== Segment start ==
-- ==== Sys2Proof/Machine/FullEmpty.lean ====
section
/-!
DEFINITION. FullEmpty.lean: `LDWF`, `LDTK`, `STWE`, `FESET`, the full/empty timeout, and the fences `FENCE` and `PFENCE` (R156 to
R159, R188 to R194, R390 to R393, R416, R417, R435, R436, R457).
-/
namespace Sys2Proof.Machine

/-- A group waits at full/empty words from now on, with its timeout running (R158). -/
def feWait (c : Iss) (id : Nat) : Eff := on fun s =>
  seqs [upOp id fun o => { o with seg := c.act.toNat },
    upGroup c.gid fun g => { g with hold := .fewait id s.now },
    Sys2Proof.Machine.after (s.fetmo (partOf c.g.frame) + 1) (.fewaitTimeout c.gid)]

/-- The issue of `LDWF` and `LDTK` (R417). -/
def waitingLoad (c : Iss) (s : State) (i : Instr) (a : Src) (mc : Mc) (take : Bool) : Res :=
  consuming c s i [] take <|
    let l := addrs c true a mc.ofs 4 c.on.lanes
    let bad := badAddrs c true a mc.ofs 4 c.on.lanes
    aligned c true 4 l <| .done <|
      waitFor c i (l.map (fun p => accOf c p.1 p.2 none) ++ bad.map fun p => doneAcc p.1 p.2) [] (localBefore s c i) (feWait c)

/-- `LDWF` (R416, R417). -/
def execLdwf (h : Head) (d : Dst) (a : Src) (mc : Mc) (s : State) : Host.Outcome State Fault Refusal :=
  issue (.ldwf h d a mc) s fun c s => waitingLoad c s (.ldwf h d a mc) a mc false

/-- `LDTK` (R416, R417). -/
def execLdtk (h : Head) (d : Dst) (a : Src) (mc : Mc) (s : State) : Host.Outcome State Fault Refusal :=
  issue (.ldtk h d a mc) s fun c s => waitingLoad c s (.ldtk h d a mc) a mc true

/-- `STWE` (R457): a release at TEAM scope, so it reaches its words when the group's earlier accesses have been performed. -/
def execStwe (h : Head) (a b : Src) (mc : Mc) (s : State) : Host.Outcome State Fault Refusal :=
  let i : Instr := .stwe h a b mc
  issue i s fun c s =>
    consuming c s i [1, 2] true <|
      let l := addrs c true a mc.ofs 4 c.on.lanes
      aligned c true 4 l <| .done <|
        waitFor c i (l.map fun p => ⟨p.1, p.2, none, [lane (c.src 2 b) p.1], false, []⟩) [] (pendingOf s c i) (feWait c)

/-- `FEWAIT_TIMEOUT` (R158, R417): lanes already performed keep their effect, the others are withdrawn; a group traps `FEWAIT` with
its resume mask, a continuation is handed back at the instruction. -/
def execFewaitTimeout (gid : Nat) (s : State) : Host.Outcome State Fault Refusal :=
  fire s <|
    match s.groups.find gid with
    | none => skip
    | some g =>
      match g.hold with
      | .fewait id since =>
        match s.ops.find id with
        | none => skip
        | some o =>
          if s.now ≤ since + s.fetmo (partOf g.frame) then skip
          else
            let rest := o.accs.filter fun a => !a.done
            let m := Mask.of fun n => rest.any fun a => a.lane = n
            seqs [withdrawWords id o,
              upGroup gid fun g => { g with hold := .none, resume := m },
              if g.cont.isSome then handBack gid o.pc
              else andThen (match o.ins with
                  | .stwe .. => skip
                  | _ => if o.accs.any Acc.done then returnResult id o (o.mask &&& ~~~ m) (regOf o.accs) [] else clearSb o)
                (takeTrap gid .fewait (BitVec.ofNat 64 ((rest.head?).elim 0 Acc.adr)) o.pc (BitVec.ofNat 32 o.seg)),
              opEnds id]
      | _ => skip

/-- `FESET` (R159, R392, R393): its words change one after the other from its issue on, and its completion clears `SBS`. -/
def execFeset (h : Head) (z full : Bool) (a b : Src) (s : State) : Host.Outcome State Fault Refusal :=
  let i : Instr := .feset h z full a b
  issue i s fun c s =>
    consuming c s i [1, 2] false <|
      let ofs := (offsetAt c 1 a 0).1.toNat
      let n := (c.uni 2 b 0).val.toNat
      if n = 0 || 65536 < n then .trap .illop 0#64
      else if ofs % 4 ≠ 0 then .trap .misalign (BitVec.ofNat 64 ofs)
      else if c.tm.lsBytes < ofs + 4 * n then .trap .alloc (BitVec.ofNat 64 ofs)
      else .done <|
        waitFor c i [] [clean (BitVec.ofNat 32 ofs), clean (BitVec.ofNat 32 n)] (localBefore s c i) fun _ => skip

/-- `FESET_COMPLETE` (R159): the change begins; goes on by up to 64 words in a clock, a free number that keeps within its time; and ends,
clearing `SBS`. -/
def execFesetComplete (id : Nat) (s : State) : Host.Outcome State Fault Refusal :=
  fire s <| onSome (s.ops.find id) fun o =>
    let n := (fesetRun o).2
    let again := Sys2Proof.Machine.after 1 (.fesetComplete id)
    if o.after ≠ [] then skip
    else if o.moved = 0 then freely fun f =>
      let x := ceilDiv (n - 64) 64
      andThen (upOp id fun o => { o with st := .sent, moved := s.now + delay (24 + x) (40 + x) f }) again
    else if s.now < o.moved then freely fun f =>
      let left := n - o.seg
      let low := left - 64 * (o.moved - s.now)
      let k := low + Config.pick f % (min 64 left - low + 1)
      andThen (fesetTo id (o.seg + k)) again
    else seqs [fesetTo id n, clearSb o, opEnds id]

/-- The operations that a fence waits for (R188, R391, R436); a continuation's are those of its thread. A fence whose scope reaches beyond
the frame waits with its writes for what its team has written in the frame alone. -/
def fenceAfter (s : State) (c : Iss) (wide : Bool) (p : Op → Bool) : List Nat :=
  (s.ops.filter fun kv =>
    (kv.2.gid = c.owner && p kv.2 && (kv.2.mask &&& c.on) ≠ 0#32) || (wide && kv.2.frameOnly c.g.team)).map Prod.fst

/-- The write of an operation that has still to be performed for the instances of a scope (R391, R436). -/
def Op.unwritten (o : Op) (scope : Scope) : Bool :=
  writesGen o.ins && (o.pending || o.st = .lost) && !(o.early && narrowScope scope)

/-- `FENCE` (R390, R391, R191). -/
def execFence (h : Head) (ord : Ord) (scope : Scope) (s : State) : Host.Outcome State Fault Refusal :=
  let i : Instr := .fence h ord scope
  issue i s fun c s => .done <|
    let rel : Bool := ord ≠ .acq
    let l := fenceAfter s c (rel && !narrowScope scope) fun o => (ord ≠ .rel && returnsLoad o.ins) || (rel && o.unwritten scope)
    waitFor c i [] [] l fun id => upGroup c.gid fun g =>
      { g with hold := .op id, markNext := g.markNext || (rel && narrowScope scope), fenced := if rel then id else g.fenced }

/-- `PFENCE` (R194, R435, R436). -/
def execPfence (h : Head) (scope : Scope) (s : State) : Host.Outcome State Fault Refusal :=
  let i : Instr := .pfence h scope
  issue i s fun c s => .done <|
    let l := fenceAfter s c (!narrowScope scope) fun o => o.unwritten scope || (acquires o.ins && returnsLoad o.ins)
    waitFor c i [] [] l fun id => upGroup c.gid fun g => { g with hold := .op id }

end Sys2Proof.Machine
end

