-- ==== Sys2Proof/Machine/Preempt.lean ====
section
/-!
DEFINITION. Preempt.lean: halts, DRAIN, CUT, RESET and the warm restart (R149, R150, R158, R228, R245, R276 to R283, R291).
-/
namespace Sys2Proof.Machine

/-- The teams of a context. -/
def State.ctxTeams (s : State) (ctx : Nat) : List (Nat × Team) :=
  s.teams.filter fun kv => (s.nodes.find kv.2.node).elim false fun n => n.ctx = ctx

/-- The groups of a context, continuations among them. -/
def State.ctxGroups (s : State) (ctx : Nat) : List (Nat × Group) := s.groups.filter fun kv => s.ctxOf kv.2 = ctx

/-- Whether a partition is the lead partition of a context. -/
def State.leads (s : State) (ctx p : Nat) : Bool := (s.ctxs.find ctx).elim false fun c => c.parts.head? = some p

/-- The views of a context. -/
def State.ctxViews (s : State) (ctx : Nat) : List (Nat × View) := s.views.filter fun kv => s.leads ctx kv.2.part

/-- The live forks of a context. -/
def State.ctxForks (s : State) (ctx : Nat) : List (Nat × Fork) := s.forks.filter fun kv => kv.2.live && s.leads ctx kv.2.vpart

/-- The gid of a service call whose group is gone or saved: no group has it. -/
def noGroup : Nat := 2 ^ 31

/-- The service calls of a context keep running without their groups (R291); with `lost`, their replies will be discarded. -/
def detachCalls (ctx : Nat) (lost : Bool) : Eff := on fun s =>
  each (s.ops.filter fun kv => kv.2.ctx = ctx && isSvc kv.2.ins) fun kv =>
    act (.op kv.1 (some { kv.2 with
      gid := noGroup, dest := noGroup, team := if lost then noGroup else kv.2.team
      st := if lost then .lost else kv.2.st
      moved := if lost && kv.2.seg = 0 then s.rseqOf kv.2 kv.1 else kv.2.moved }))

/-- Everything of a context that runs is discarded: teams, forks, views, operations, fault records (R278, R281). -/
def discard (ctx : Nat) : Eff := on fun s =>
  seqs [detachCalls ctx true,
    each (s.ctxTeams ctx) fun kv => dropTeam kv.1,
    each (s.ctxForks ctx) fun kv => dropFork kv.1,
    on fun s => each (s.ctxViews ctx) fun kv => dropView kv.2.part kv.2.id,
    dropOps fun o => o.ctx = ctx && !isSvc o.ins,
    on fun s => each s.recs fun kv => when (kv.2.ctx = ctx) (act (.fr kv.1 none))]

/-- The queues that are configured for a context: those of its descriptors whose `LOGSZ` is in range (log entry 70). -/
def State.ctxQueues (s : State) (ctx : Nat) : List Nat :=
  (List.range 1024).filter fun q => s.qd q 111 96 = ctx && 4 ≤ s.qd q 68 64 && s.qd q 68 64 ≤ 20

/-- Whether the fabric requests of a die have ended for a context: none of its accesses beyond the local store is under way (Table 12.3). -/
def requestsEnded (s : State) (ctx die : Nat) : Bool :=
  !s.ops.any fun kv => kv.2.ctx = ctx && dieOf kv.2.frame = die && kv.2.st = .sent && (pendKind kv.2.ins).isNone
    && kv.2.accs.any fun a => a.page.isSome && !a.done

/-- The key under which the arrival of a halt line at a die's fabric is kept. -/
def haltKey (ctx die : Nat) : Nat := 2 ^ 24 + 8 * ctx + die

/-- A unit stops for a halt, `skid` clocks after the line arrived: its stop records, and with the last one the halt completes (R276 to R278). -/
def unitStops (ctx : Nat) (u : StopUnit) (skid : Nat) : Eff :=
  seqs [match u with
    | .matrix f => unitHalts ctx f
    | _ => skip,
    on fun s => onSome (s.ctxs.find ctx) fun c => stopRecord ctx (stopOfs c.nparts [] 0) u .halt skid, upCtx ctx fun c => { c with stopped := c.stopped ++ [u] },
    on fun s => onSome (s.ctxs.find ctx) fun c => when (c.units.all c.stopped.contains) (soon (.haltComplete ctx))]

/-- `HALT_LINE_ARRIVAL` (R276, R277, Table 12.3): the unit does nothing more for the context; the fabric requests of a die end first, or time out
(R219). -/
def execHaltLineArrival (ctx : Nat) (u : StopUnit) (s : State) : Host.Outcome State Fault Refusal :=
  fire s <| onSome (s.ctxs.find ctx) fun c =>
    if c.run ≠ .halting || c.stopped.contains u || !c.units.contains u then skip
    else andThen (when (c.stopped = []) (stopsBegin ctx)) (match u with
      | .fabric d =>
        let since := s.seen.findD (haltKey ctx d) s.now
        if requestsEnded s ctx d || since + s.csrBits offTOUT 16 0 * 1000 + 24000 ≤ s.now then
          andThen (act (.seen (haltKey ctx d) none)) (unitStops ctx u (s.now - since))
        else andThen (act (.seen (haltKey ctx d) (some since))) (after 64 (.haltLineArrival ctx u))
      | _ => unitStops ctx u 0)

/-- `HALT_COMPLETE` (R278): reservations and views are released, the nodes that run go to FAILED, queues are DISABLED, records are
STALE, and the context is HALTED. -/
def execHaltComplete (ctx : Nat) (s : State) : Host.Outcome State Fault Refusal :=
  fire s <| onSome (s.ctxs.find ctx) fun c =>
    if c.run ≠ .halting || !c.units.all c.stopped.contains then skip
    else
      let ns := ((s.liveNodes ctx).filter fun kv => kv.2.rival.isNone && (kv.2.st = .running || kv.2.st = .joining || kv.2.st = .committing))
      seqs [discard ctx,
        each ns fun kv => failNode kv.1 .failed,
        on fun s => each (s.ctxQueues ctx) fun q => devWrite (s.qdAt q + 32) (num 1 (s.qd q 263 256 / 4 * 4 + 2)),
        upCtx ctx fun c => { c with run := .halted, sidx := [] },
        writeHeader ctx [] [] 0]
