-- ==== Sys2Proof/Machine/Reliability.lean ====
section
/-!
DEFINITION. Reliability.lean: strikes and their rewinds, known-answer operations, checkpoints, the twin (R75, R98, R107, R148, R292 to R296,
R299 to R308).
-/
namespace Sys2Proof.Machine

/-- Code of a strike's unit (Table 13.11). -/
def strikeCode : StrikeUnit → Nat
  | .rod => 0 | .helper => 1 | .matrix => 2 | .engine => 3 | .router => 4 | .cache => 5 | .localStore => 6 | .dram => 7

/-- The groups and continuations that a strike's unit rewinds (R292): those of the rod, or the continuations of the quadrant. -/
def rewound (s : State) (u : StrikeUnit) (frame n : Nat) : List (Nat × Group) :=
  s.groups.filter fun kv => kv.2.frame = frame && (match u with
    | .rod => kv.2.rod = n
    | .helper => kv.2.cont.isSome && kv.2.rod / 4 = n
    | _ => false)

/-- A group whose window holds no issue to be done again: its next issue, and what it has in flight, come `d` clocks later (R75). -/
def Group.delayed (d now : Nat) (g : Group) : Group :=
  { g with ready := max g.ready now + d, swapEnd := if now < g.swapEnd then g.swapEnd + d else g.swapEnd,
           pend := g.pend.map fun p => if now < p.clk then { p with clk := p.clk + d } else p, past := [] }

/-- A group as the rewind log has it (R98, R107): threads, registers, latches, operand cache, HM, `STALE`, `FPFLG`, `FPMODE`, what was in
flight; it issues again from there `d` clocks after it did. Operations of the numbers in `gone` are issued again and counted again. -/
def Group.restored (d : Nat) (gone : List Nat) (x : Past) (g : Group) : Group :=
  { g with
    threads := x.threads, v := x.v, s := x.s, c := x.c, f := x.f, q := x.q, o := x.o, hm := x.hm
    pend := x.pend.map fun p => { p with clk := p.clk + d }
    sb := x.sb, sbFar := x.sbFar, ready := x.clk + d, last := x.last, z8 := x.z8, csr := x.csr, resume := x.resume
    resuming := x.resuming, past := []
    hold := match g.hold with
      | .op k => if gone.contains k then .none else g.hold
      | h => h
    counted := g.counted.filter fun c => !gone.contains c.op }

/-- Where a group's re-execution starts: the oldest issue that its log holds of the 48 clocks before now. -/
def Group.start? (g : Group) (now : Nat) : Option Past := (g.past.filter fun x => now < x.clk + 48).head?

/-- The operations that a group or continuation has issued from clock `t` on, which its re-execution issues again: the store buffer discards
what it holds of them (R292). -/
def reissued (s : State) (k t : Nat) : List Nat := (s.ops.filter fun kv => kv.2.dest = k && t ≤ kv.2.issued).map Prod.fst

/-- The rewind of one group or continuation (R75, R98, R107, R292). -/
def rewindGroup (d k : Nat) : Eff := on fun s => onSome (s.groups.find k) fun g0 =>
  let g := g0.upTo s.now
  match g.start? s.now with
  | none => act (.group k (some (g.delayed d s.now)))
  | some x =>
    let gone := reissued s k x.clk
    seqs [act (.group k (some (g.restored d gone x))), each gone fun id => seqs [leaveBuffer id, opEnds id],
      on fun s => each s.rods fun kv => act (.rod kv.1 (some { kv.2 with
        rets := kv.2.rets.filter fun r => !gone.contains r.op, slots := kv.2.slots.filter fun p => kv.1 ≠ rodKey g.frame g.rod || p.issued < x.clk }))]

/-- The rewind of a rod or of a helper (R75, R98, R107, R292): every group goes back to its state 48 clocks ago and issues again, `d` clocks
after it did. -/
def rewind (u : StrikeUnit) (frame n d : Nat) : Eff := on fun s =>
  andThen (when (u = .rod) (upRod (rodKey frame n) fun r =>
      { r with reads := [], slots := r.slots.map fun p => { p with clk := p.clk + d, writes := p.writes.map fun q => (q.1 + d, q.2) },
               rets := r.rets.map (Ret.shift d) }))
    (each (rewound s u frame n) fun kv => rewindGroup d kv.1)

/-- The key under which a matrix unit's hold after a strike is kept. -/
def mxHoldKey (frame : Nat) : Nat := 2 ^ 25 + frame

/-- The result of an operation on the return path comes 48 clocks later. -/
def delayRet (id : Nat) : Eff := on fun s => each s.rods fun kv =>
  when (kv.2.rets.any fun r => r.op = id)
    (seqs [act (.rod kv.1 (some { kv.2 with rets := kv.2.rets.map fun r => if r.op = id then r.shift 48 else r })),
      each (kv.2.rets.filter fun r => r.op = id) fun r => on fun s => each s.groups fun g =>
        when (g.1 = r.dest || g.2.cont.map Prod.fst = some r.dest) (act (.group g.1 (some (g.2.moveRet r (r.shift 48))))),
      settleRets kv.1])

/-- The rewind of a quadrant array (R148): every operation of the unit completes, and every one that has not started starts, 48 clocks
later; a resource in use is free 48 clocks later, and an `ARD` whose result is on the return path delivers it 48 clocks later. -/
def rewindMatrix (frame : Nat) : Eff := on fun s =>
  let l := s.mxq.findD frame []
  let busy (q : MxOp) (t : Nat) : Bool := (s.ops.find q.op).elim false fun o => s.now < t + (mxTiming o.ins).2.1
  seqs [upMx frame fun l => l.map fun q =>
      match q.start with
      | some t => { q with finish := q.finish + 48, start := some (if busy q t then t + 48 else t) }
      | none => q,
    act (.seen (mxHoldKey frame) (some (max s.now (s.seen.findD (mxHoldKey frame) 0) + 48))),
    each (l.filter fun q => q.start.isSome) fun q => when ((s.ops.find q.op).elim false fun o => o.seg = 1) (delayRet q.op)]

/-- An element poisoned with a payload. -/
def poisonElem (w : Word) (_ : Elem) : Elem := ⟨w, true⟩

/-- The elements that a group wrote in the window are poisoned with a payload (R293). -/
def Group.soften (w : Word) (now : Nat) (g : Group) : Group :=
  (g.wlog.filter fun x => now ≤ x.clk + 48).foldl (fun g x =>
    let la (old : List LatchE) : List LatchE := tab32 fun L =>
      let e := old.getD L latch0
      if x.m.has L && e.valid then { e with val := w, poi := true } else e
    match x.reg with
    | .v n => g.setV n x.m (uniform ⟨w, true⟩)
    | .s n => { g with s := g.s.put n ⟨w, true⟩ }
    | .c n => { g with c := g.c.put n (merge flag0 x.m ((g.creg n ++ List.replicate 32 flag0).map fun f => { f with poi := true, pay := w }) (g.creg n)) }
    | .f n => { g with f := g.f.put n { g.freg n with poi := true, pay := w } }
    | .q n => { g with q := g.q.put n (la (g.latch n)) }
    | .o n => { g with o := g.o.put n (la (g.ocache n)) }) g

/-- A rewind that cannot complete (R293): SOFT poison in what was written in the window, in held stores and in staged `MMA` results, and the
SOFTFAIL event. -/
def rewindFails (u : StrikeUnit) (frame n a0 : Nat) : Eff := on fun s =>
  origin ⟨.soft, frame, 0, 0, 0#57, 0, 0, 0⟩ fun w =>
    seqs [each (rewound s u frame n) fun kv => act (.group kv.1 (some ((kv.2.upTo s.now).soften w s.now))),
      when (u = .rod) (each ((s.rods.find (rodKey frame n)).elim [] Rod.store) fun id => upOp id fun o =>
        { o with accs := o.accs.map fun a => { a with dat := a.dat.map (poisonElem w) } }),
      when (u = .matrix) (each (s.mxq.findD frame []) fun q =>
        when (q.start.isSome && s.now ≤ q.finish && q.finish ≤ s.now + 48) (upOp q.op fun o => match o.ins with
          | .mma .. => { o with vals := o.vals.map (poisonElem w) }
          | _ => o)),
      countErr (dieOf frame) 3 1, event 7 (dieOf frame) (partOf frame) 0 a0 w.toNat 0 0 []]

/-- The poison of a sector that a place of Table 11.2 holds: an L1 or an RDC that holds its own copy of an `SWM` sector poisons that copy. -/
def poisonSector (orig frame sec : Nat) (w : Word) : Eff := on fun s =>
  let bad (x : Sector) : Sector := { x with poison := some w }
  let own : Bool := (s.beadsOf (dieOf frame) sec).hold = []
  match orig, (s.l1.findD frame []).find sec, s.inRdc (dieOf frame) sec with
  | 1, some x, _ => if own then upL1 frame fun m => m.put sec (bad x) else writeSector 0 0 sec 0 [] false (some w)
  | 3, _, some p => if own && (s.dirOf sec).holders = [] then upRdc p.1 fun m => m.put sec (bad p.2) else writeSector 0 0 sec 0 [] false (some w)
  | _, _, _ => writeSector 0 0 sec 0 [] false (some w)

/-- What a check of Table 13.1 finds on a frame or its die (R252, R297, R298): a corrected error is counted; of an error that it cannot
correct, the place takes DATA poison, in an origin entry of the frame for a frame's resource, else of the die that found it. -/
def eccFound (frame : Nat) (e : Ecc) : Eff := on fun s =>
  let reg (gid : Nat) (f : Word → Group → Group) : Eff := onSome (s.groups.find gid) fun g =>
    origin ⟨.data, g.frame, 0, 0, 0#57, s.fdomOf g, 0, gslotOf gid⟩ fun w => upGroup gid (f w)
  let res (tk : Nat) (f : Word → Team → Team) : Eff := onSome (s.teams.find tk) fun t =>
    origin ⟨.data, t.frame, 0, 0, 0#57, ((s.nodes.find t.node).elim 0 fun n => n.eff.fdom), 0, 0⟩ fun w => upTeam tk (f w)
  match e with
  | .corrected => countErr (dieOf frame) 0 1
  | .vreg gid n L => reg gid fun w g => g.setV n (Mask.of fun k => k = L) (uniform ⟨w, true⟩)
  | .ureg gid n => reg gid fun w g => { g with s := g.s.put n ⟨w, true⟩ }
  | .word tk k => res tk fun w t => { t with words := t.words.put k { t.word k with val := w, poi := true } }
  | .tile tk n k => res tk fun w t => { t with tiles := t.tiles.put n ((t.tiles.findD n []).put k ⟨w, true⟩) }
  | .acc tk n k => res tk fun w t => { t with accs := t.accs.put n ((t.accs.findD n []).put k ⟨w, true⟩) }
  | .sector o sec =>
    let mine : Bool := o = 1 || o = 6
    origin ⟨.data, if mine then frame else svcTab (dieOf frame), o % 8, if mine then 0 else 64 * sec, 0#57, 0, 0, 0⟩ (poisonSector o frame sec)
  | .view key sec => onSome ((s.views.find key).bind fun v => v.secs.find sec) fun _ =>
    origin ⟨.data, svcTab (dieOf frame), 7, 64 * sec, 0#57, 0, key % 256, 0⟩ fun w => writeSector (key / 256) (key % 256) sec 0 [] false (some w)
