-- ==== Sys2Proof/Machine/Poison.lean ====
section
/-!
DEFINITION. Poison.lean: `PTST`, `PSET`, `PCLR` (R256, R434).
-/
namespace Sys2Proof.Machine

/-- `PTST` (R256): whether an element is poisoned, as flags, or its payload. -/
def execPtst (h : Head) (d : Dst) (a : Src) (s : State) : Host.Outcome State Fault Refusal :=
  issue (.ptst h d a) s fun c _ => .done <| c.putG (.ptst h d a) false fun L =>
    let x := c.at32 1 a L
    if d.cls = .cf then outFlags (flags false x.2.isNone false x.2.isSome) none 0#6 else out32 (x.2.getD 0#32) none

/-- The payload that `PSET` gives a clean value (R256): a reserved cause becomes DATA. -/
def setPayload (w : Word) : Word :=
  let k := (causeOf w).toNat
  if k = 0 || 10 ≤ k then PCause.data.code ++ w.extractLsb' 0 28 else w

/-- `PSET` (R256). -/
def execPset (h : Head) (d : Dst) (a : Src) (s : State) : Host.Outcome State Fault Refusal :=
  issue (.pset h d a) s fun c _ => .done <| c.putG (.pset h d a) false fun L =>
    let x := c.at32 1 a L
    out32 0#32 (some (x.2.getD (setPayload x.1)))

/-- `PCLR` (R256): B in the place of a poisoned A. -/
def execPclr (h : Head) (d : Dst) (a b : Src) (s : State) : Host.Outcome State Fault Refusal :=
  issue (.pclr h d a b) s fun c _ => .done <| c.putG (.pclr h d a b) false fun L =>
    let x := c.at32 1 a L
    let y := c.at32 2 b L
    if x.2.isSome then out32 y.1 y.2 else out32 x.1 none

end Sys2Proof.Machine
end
== Segment end ==
**ABOUT THIS TASK**: In the listing above, find the line containing "def reissued (s" and the line containing "seqs [act (.group", then repeat those two lines and everything between them exactly.

**SOLVED PROBLEM**:
def reissued (s : State) (k t : Nat) : List Nat := (s.ops.filter fun kv => kv.2.dest = k && t ≤ kv.2.issued).map Prod.fst

/-- The rewind of one group or continuation (R75, R98, R107, R292). -/
def rewindGroup (d k : Nat) : Eff := on fun s => onSome (s.groups.find k) fun g0 =>
  let g := g0.upTo s.now
  match g.start? s.now with
  | none => act (.group k (some (g.delayed d s.now)))
  | some x =>
    let gone := reissued s k x.clk
    seqs [act (.group k (some (g.restored d gone x))), each gone fun id => seqs [leaveBuffer id, opEnds id],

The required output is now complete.